-- ==== Sys2Proof/Machine/Flags.lean ====
section
/-! DEFINITION. Flags, output pins and words that follow from the rest of the state: the stop-request outputs, ATTN, the valley
indication word, the speed ceiling, and the codes of the named values that answers and views show. -/

namespace Sys2Proof.Machine

/-! ## Codes -/

/-- The mode codes (section 7.1). -/
def Mode.code (m : Mode) : Nat :=
  match m with
  | .off => 0
  | .ready => 1
  | .starting => 2
  | .run => 3
  | .stoppingService => 4
  | .stoppingFast => 5
  | .stopped => 6

/-- The codes of the door channel states (section 11.6). -/
def DoorState.code (s : DoorState) : Nat :=
  match s with
  | .unknown => 0
  | .atA => 1
  | .atB => 2
  | .unlocking => 3
  | .waitingStart => 4
  | .movingToA => 5
  | .movingToB => 6
  | .reversing => 7
  | .reopenDwell => 8
  | .locking => 9
  | .halted => 10
  | .fault => 11

/-- The codes of a channel's last reason, which are also the details of a failed DOOR_MOVE (R98, section 11.6). -/
def DoorReason.code (r : DoorReason) : Nat :=
  match r with
  | .none => 0
  | .travelTimeout => 1
  | .lockTimeout => 2
  | .obstruction => 3
  | .bothLimits => 4
  | .leftEnd => 5

/-- The codes of the diagnosis (section 11.6). -/
def Diagnosis.code (d : Diagnosis) : Nat :=
  match d with
  | .none => 0
  | .summitUnpowered => 1
  | .lineOpen => 2
  | .trainingFailed => 3
  | .lost => 4
  | .quality => 5

/-- The codes of the call states (section 10.2). -/
def CallState.code (s : CallState) : Nat :=
  match s with
  | .unavailable => 0
  | .idle => 1
  | .seizing => 2
  | .ringingOut => 3
  | .ringingIn => 4
  | .connected => 5
  | .clearing => 6

/-! ## Modes and stop requests (sections 7.1, R124) -/

/-- STOPPING_SERVICE and STOPPING_FAST are the stopping modes. -/
def Mode.isStopping (m : Mode) : Bool := m == .stoppingService || m == .stoppingFast

/-- The modes in which the drive may run and C is composed: STARTING and RUN (R132). -/
def Mode.isRunning (m : Mode) : Bool := m == .starting || m == .run

/-- A FAST cause is listed, or the overflow record notes a FAST cause not listed (R124). -/
def fastHeld (s : Supervisor) : Bool := s.causes.any (fun c => c.category == .fast) || s.fastNote

/-- SVC_STOP is asserted while the mode is STOPPING_SERVICE (R124). -/
def svcStopFor (s : Supervisor) : Bool := s.mode == .stoppingService

/-- FAST_STOP is asserted in STOPPING_FAST, and in STOPPED and OFF while a FAST cause is listed or noted (R124). -/
def fastStopFor (s : Supervisor) : Bool :=
  s.mode == .stoppingFast || ((s.mode == .stopped || s.mode == .off) && fastHeld s)

/-- "ATTN is driven low while ATTN_ENABLE is 1 and at least one bit is set in both ATTENTION and ATTENTION_MASK" (R191). -/
def attnFor (w : Window) : Bool := w.attnEnable && (w.attention &&& w.attentionMask) != 0

/-- The stop requests and ATTN brought to what the state asks for: "it changes in the event that changes" any of what it follows
(R124, R191). -/
def refreshPins (p : Part) : Part :=
  { p with
    sup := { p.sup with svcStop := svcStopFor p.sup, fastStop := fastStopFor p.sup }
    window := { p.window with attn := attnFor p.window } }

/-! ## The speed ceiling (R132) -/

/-- The active profile. -/
def activeProfile (s : Supervisor) : Profile :=
  match s.active with
  | .a => s.profileA
  | .b => s.profileB

/-- A cap's speed, or Vmax where the cap is not in the set. -/
def capSpeed (inSet : Bool) (speed vmax : Nat) : Nat := if inSet then min speed vmax else vmax

/-- "In STARTING and RUN, C is the least of the active profile's Vmax and the profile speeds of the caps in the cap cause set. In every
other mode C is 0" (R132). -/
def composedCeiling (s : Supervisor) : Nat :=
  let p := activeProfile s
  if s.mode.isRunning then
    min (min (capSpeed s.caps.wind p.vWind p.vmax) (capSpeed s.caps.hold p.vHold p.vmax))
      (min (capSpeed s.caps.door p.vDoor p.vmax) (capSpeed s.caps.link p.vLink p.vmax))
  else 0

/-! ## The valley indication word (R147) -/

/-- Own SEIZE: set in SEIZING and RINGING_OUT, and in CONNECTED for the caller (section 10.2). -/
def CallSlot.ownSeize (c : CallSlot) : Bool :=
  c.state == .seizing || c.state == .ringingOut || (c.state == .connected && c.role == .caller)

/-- Own ANSWER: set in CONNECTED for the answerer (section 10.2). -/
def CallSlot.ownAnswer (c : CallSlot) : Bool := c.state == .connected && c.role == .answerer

/-- A half-word with one bit, set or clear. -/
def bitIf (b : Bool) (n : Nat) : Half := if b then BitVec.ofNat 16 (2 ^ n) else 0

/-- The valley's indication word as its sources stand: the mode, the Call Unit's own bits and the general bits (R147). -/
def valleyWord (p : Part) : Half :=
  bitIf (p.sup.mode == .run) 0 ||| bitIf p.sup.mode.isStopping 1 ||| bitIf (p.sup.mode == .stopped) 2 |||
  bitIf (p.calls.slots.get 0).ownSeize 4 ||| bitIf (p.calls.slots.get 0).ownAnswer 5 |||
  bitIf (p.calls.slots.get 1).ownSeize 6 ||| bitIf (p.calls.slots.get 1).ownAnswer 7 |||
  (p.line.generalBits.setWidth 16 <<< 8)

/-! ## The summit's accepted indications (R147) -/

/-- SUMMIT_READY, STOP_SERVICE, STOP_FAST and WIND_WARNING as accepted: bits 0 to 3 of the summit's word. -/
def summitBit (l : Line) (n : Nat) : Bool := l.accepted.getLsbD n

/-- "SUMMIT_READY is taken as standing while the line is UP and its accepted value is set" (R130). -/
def summitReady (l : Line) : Bool := l.state == .up && summitBit l 0

/-! ## Other readings of one block by another -/

/-- The CONVERTER_FAULT condition is present from the third consecutive failed scan until a good one (R52). -/
def converterFaultPresent (s : Sensors) : Bool := s.failRun == 3

/-- "The converter is healthy when at least one good scan has been taken since the last reset and the CONVERTER_FAULT condition is
gone" (R53). -/
def converterHealthy (s : Sensors) : Bool := s.everGood && !converterFaultPresent s

/-- A converter code counts as fresh at this sample: this sample's scan has been taken, and it was good (R52, R78, log entry 6). -/
def codesFresh (p : Part) : Bool := p.sensors.mark == .fresh && p.clock.scanTaken

end Sys2Proof.Machine
end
· · · · · · ·
## Work task
Scan the material above. Return every line containing the string "stoppingFast".

## Result of this exercise
  | .stoppingFast => 5
def Mode.isStopping (m : Mode) : Bool := m == .stoppingService || m == .stoppingFast
  s.mode == .stoppingFast || ((s.mode == .stopped || s.mode == .off) && fastHeld s)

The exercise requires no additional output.